**Entries shown**

/-- A batch has finalized on an arm (R99, R130, R136, R137): the arm, and the completed record with every field of spec 08
section 8.1. Batch number, start frame, K10 and curves are those of the current record; the averages are those of R135, the
final fraction and the ratio status those of R115. -/
def Arm.FinalizedAs (x y : Arm) (a : Fin 8) (c : Context) (frame : Nat) (reason : EndCause) (secondary : List EndCause) :
    Prop :=
  let delivered := if c.netBasis then x.wild.net + x.ctrl.net else x.wild.gross + x.ctrl.gross
  y.state = (if reason.latching || secondary.any EndCause.latching then .faulted else .idle) ∧ y.ctx = none ∧
  y.current = none ∧ y.entries = [] ∧ y.ratio.mode = .none ∧ y.toggle = !x.toggle ∧
  y.batchNumber = x.batchNumber ∧ y.wild = x.wild ∧ y.ctrl = x.ctrl ∧
  y.ring = (if reason = .normal ∧ secondary = [] then
    (x.ring ++ [min (delivered - x.deliveredAtClose) c.settings.closeAheadMax]).drop (x.ring.length + 1 - 4)
    else x.ring) ∧
  let n := x.wild.net + x.ctrl.net
  let ethanol := if c.recipe.ethanolControlled then x.ctrl.net else x.wild.net
  let checked := x.ratio.mode = .ratio ∧ c.recipe.checkVolume * 1000 ≤ n ∧ 0 < n
  let outside := c.recipe.band < Int.natAbs (((ethanol * 10000 / n : Nat) : Int) - c.recipe.fraction)
  ∃ (r : CurrentRecord) (wildAvg ctrlAvg : Option Int) (additives : List AdditiveRecord),
    x.current = some r ∧ x.wild.Averages wildAvg ∧ x.ctrl.Averages ctrlAvg ∧
    additives.length = x.entries.length ∧
    (∀ (k : Nat) (e : AdditiveEntry), x.entries[k]? = some e → ∃ i, additives[k]? = some i ∧ e.ClosedAs n i) ∧
    y.last = some {
      state := .complete, arm := a, batchNumber := r.batchNumber, txid := c.txid, slot := c.slot, name := c.recipe.name,
      presetMl := c.presetMl, netBasis := c.netBasis, startFrame := r.startFrame, endFrame := frame,
      wild := r.liveStream c .wild x.wild wildAvg, ctrl := r.liveStream c .ctrl x.ctrl ctrlAvg,
      finalFraction := if n = 0 then none else some (ethanol * 10000 / n),
      ratioStatus := if checked then (if outside then .outOfBand else .inBand) else .notChecked,
      maxDev := x.ratio.maxDev, remaining := c.presetMl - delivered, overshoot := delivered - c.presetMl,
      overshootFlag := decide (c.settings.overshootLimit < delivered - c.presetMl), closeAhead := c.closeAhead,
      overrun := delivered - x.deliveredAtClose, holdCount := x.holdCount, endReason := some reason,
      secondary := secondary, metro := c.metro, additives := additives }

/-- A totalizer save for an arm waits or is under way (R143). -/
def State.SavePending (s : State) (a : Fin 8) : Prop :=
  QueuedOp.save a ∈ s.store.queue ∨ ∃ c image, s.store.underWay = some (.save a c image)

/-- The copy and the image of a save of an arm that begins in a state: the totalizers as they stand; copy 0 with number 1
where the entry has no latest copy, otherwise the copy that is not the latest, with the number after that one's (R143). -/
def State.SaveBegins (s : State) (a : Fin 8) (c : Fin 2) (image : SaveImage) : Prop :=
  image.wild = (s.meter a .wild).totals ∧ image.ctrl = (s.meter a .ctrl).totals ∧
  (s.store.latest[a] = none → c = 0 ∧ image.seq = 1) ∧
  ∀ d, s.store.latest[a] = some d →
    c = 1 - d ∧ ∀ last, s.nv.saves[a].get d = .holds last → image.seq = (last.seq + 1) % 4294967296

/-! ## Stores -/

/-- The number of recipe slots that a range code counts (R154). -/
def Protection.counted (p : Protection) : Nat :=
  match p.range.val with
  | 0 => 0
  | 1 => 1
  | 2 => 2
  | 3 => 8
  | 4 => 16
  | 5 => 32
  | 6 => 48
  | _ => 64

/-- A protection record protects a recipe slot: the first or the last so many slots, or with the complement flag all the
others (R154). -/
def Protection.Protects (p : Protection) (i : Fin 64) : Prop :=
  (p.complement = false ∧ ((p.top = false ∧ i.val < p.counted) ∨ (p.top = true ∧ 64 ≤ i.val + p.counted))) ∨
  (p.complement = true ∧ ((p.top = false ∧ p.counted ≤ i.val) ∨ (p.top = true ∧ i.val + p.counted < 64)))

/-- A STORE is metrological: a curve, or an arm entry with another K10 or curve index (R156). -/
def State.Metrological (s : State) (c : Content) : Prop :=
  (∃ i points, c = .curve i points) ∨
  ∃ a e, c = .armEntry a e ∧
    (e.wildK10 ≠ (s.armEntry a).wildK10 ∨ e.ctrlK10 ≠ (s.armEntry a).ctrlK10 ∨
     e.wildCurve ≠ (s.armEntry a).wildCurve ∨ e.ctrlCurve ≠ (s.armEntry a).ctrlCurve)

/-- Condition 4 of R150. -/
def State.StoreBadMode (s : State) (c : Content) : Prop :=
  (s.store.latch = .working ∧ (s.Metrological c ∨ ∃ r : Protection, c = .protection r ∧ r.mode = .permanent)) ∨
  (s.store.latch = .persist ∧ ∃ r : Protection, c = .protection r ∧ r.mode = .lockedToRestart)

/-- Condition 5 of R150, with R154 and R155. -/
def State.StoreProtected (s : State) (c : Content) : Prop :=
  (∃ i r, c = .recipe i r ∧ s.tables.protection.work.Protects i) ∨
  ∃ r, c = .protection r ∧
    (s.tables.protection.work.mode = .lockedToRestart ∨ s.tables.protection.work.mode = .permanent)

/-- Condition 6 of R150, with R155 and R156. -/
def State.StoreCertLocked (s : State) (c : Content) : Prop :=
  s.lines.certUnlocked = false ∧
  (s.Metrological c ∨ ∃ r, c = .protection r ∧ s.tables.protection.work.mode = .switched)

/-- Condition 7 of R150, with R156. -/
def State.StoreBatchesOpen (s : State) (c : Content) : Prop :=
  (∃ t, c = .slotTable t ∧ ∃ a, (s.arm a).isOpen = true) ∨
  (∃ i points, c = .curve i points ∧
    ∃ a, (s.arm a).isOpen = true ∧ ((s.armEntry a).wildCurve = i ∨ (s.armEntry a).ctrlCurve = i)) ∨
  (∃ a e, c = .armEntry a e ∧ s.Metrological c ∧ (s.arm a).isOpen = true) ∨
  ∃ r, c = .config r ∧ (r.periodMs ≠ s.config.periodMs ∨ r.slotCount ≠ s.config.slotCount) ∧
    ∃ a, (s.arm a).isOpen = true
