/-- R39, R142: READ_COUNTERS and READ_TOTALS are accepted in every state. The first returns 17 bytes with the counters,
the test, the trunk state and the slot state map; the counters and the test error count are then 0, and a COMPLETE test is
NONE with no frames run. The second returns 24 bytes for each arm in order and clears nothing. With a payload each is
answered BAD_REQUEST. The premises on the values are invariants, stated in RangesKept. -/
def Obligations.CountersAndTotalsRead : Prop :=
  ∀ s : State, s.Ready →
    (s.CountersInRange →
      ∃ payload : List Byte,
        exec (.readCounters deviceByte []) s = .next ({ s with
          rack := { s.rack with errors := 0 },
          trunk := { s.trunk with
            crcErrors := 0, staleErrors := 0,
            test := { s.trunk.test with
              errors := 0, state := if s.trunk.test.state = TestState.complete then .none else s.trunk.test.state,
              framesRun := if s.trunk.test.state = TestState.complete then 0 else s.trunk.test.framesRun } } }.answered
            .readCounters payload) ∧
        payload.length = 17 ∧ byteAt payload 0 = s.rack.errors ∧ byteAt payload 1 = s.trunk.crcErrors ∧
        byteAt payload 2 = s.trunk.staleErrors ∧ numAt payload 3 2 = s.trunk.test.errors ∧
        numAt payload 5 2 = s.trunk.test.framesRun ∧
        byteAt payload 7 = (match s.trunk.test.state with | .none => 0 | .running => 1 | .complete => 2) ∧
        byteAt payload 8 = (match s.trunk.state with | .down => 0 | .up => 1 | .test => 2) ∧
        ∀ i : Fin 64, (payload.getD (9 + i.val / 8) 0).getLsbD (i.val % 8) = s.trunk.slots[i].up) ∧
    ((∀ a p, (s.meter a p).totals.inRange) →
      ∃ payload : List Byte, exec (.readTotals deviceByte []) s = .next (s.answered .readTotals payload) ∧
        payload.length = 192 ∧ ∀ (a : Fin 8) (p : StreamPos),
          let o := 24 * a.val + (match p with | StreamPos.wild => 0 | StreamPos.ctrl => 12)
          numAt payload o 4 = (s.meter a p).totals.grossL ∧ numAt payload (o + 4) 2 = (s.meter a p).totals.grossMl ∧
          numAt payload (o + 6) 4 = (s.meter a p).totals.netL ∧ numAt payload (o + 10) 2 = (s.meter a p).totals.netMl) ∧
    ∀ p : List Byte, p ≠ [] →
      exec (.readCounters deviceByte p) s = .next (s.refused .readCounters deviceByte .badRequest) ∧
      exec (.readTotals deviceByte p) s = .next (s.refused .readTotals deviceByte .badRequest)

/-! ## Lines and batches -/

/-- The PERMIT line of an arm going inactive ends its flowing batch with PERMIT_LOST, joins the causes of a closing one, and
returns the arm from START_PENDING out of its lane's set, closing the window when the set is empty; ESTOP going active does
so for every arm with ESTOP, which empties and closes every open window. Any other change of these lines, and any change of
the CERT switch, is only held. That a closed window has 0 frames remaining is the model's choice (log entry 27); the
premise of the windows' clause is an invariant, stated in ContextsStayMatched. -/
def Obligations.LinesAct : Prop :=
  ∀ s : State, s.powered = true →
    (∀ (a : Fin 8) (b : Bool), (b = true ∨ s.lines.permit[a] = false) →
      exec (.permitLineChange a b) s =
        .next { s with lines := { s.lines with permit := s.lines.permit.set a b } }) ∧
    (∀ a : Fin 8, s.lines.permit[a] = true →
      ∃ t, exec (.permitLineChange a false) s = .next t ∧
        t = { s with lines := { s.lines with permit := s.lines.permit.set a false }, arms := t.arms,
                     windows := t.windows } ∧
        (∀ b, b ≠ a → t.arm b = s.arm b) ∧
        ((s.arm a).state ≠ .startPending → (s.arm a).Takes (t.arm a) .permitLost ∧ t.windows = s.windows) ∧
        ((s.arm a).state = .startPending →
          t.arm a = { s.arm a with state := .authorized, sense := .permitAbsent } ∧
          ∀ c, (s.arm a).ctx = some c →
            let rest := s.windows[c.settings.lane].pending.filter (· ≠ a)
            t.windows = s.windows.set c.settings.lane
              (if rest = [] then { isOpen := false, remaining := 0, pending := [] }
               else { s.windows[c.settings.lane] with pending := rest }))) ∧
    (s.lines.estop = false →
      ∃ t, exec (.estopChange true) s = .next t ∧
        t = { s with lines := { s.lines with estop := true }, arms := t.arms, windows := t.windows } ∧
        (∀ a, ((s.arm a).state ≠ .startPending → (s.arm a).Takes (t.arm a) .estop) ∧
          ((s.arm a).state = .startPending → t.arm a = { s.arm a with state := .authorized, sense := .estop })) ∧
        (s.WindowsMatch → ∀ l : Fin 4, t.windows[l] =
          if s.windows[l].isOpen = true then { isOpen := false, remaining := 0, pending := [] } else s.windows[l])) ∧
    (∀ b : Bool, (b = false ∨ s.lines.estop = true) →
      exec (.estopChange b) s = .next { s with lines := { s.lines with estop := b } }) ∧
    ∀ b : Bool, exec (.certChange b) s = .next { s with lines := { s.lines with certUnlocked := b } }

/-- AUTHORIZE opens a batch on an IDLE, enabled arm without a running echo test, for a recipe that is present and passes
its checks, with a preset of 50 to 40,000 L, each needed role held by exactly one slot that is UP, and both curves
defined. The arm is AUTHORIZED with the snapshot as its context; nothing outside the arm changes but the channel. -/
def Obligations.AuthorizeAccepted : Prop :=
  ∀ (s : State) (a : Fin 8) (form ref0 ref1 ref2 basis : Byte) (i : Fin 64) (r : Recipe) (preset txid : Nat),
    s.Ready → (s.arm a).state = .idle → s.trunk.test.state ≠ .running → (s.armEntry a).enabled = true →
    referenceNames form ref0 ref1 ref2 i → s.tables.recipes[i].work = some r → 50 ≤ preset → preset ≤ 40000 →
    basis = 0 ∨ basis = 1 → txid < 4294967296 → r.Fits → s.Equipped a r →
    let e := s.armEntry a
    let close := if (s.arm a).ring = [] then e.settings.initialCloseAhead
      else (s.arm a).ring.sum / (s.arm a).ring.length
    let context : Context := {
      recipe := r, slot := i, settings := e.settings, presetMl := preset * 1000, netBasis := (basis == 1), txid := txid,
      metro := s.nv.metroCounter, closeAhead := min close e.settings.closeAheadMax }
    let record : CurrentRecord := {
      state := .authorized, batchNumber := 0, startFrame := 0, wildK10 := e.wildK10, ctrlK10 := e.ctrlK10,
      wildCurve := e.wildCurve, ctrlCurve := e.ctrlCurve }
    let opened : AdditiveItem → AdditiveEntry := fun item => {
      item := item, state := .active, nextPoint := 0, target := 0, injected := 0, shot := none, bad := 0, good := 0,
      short := 0, long := 0, missed := 0 }
    exec (.authorize (armByte a) (authorizePayload form ref0 ref1 ref2 preset basis txid)) s =
      .next ((s.setArm a { s.arm a with
        state := .authorized, phase := .none, ctx := some context,
        wild := { gross := 0, net := 0, weight := 0, lastFactor := (s.meter a .wild).factor },
        ctrl := { gross := 0, net := 0, weight := 0, lastFactor := (s.meter a .ctrl).factor },
        deliveredAtClose := 0, holdCount := 0, holdTimer := 0, zeroCount := 0, settleAge := 0, endReason := none,
        secondary := [], unauthorized := 0, current := some record,
        ratio := { mode := if r.fraction = 0 then .straight else .ratio, ctrlSet := 0, maxDev := 0, outCount := 0,
                   limited := false },
        entries := r.additives.map opened, additiveFault := false }).answered .authorize [])

/-- AUTHORIZE refused: each condition, when the ones before it do not hold, gives its own sense code. The needed roles are
taken in the order WILD_METER, CTRL_METER, WILD_VALVE, CTRL_VALVE, then the injectors of the list: the first that not
exactly one slot holds gives SLOT_MISSING or SLOT_CONFLICT. -/
def Obligations.AuthorizeRefused : Prop :=
  ∀ (s : State) (a : Fin 8) (form ref0 ref1 ref2 basis : Byte) (preset txid : Nat),
    s.Ready → preset < 65536 → txid < 4294967296 →
    let run := exec (.authorize (armByte a) (authorizePayload form ref0 ref1 ref2 preset basis txid)) s
    let no : Sense → Prop := fun code => run = .next (s.refused .authorize (armByte a) code)
    let wild := s.tables.curves[(s.armEntry a).wildCurve].work
    let ctrl := s.tables.curves[(s.armEntry a).ctrlCurve].work
    ((s.arm a).state ≠ .idle → no .wrongState) ∧
    ((s.arm a).state = .idle → s.trunk.test.state = .running → no .testActive) ∧
    ((s.arm a).state = .idle → s.trunk.test.state ≠ .running → (s.armEntry a).enabled = false → no .armDisabled) ∧
    ((s.arm a).state = .idle → s.trunk.test.state ≠ .running → (s.armEntry a).enabled = true →
      (1 < form.toNat → no .badField) ∧
      (form.toNat ≤ 1 → (∀ i, ¬ referenceNames form ref0 ref1 ref2 i) → no .keyRange) ∧
      ∀ i : Fin 64, referenceNames form ref0 ref1 ref2 i →
        (s.tables.recipes[i].work = none → no .noRecipe) ∧
        ∀ r, s.tables.recipes[i].work = some r →
          (preset < 50 ∨ 40000 < preset → no .presetRange) ∧
          (50 ≤ preset → preset ≤ 40000 → 1 < basis.toNat → no .badField) ∧
          (50 ≤ preset → preset ≤ 40000 → basis.toNat ≤ 1 →
            (¬ r.Fits → no .recipeInvalid) ∧
            (∀ (pre post : List Role) (role : Role), r.Fits →
              [.wildMeter, .ctrlMeter, .wildValve, .ctrlValve] ++ r.additives.map (fun i => .inj i.injector) =
                pre ++ role :: post →
              (∀ x ∈ pre, ∃ k, ∀ j, s.assigns j a x ↔ j = k) →
              ((∀ j, ¬ s.assigns j a role) → no .slotMissing) ∧
              ((∃ j k, j ≠ k ∧ s.assigns j a role ∧ s.assigns k a role) → no .slotConflict)) ∧
            (r.Fits → (∀ role, needs r role → ∃ k, ∀ j, s.assigns j a role ↔ j = k) →
              (wild = [] ∨ ctrl = [] → no .curveInvalid) ∧
              (wild ≠ [] → ctrl ≠ [] →
                (∃ role, ∃ k : Fin 64, needs r role ∧ s.assigns k a role ∧ s.trunk.slots[k].up = false) →
                no .deviceAbsent))))

/-- START with the start conditions met: without join the arm enters RUNNING as the last frame's batch; with join it goes
START_PENDING and its snapshot's lane window opens or restarts at the start window of the device config. Refused, it gives
BAD_FIELD for another join flag, then WRONG_STATE, then the code of the first start condition that fails. -/
def Obligations.StartDecided : Prop :=
  ∀ (s : State) (a : Fin 8), s.Ready →
    (∀ c, (s.arm a).state = .authorized → (s.arm a).ctx = some c → s.MayStart a c →
      (∃ y, (s.arm a).StartedAs y c s.trunk.frameCounter ∧
        exec (.start (armByte a) [0]) s = .next ((s.setArm a y).answered .start [])) ∧
      (a ∉ s.windows[c.settings.lane].pending →
        exec (.start (armByte a) [1]) s =
          .next ({ s.setArm a { s.arm a with state := .startPending } with
            windows := s.windows.set c.settings.lane
              { isOpen := true, remaining := s.config.startWindow,
                pending := s.windows[c.settings.lane].pending ++ [a] } }.answered .start []))) ∧
    ∀ flag : Byte,
      (1 < flag.toNat → exec (.start (armByte a) [flag]) s = .next (s.refused .start (armByte a) .badField)) ∧
      (flag.toNat ≤ 1 → (s.arm a).state ≠ .authorized →
        exec (.start (armByte a) [flag]) s = .next (s.refused .start (armByte a) .wrongState)) ∧
      (∀ c, flag.toNat ≤ 1 → (s.arm a).state = .authorized → (s.arm a).ctx = some c → ¬ s.MayStart a c →
        exec (.start (armByte a) [flag]) s = .next (s.refused .start (armByte a) (s.startCode a)))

**Task prompt**
Return exactly, please, the lines of the material from the first one down to and including the line where "section 8.1. Batch" appears.

**Response for this exercise**
/-- A batch has finalized on an arm (R99, R130, R136, R137): the arm, and the completed record with every field of spec 08
section 8.1. Batch number, start frame, K10 and curves are those of the current record; the averages are those of R135, the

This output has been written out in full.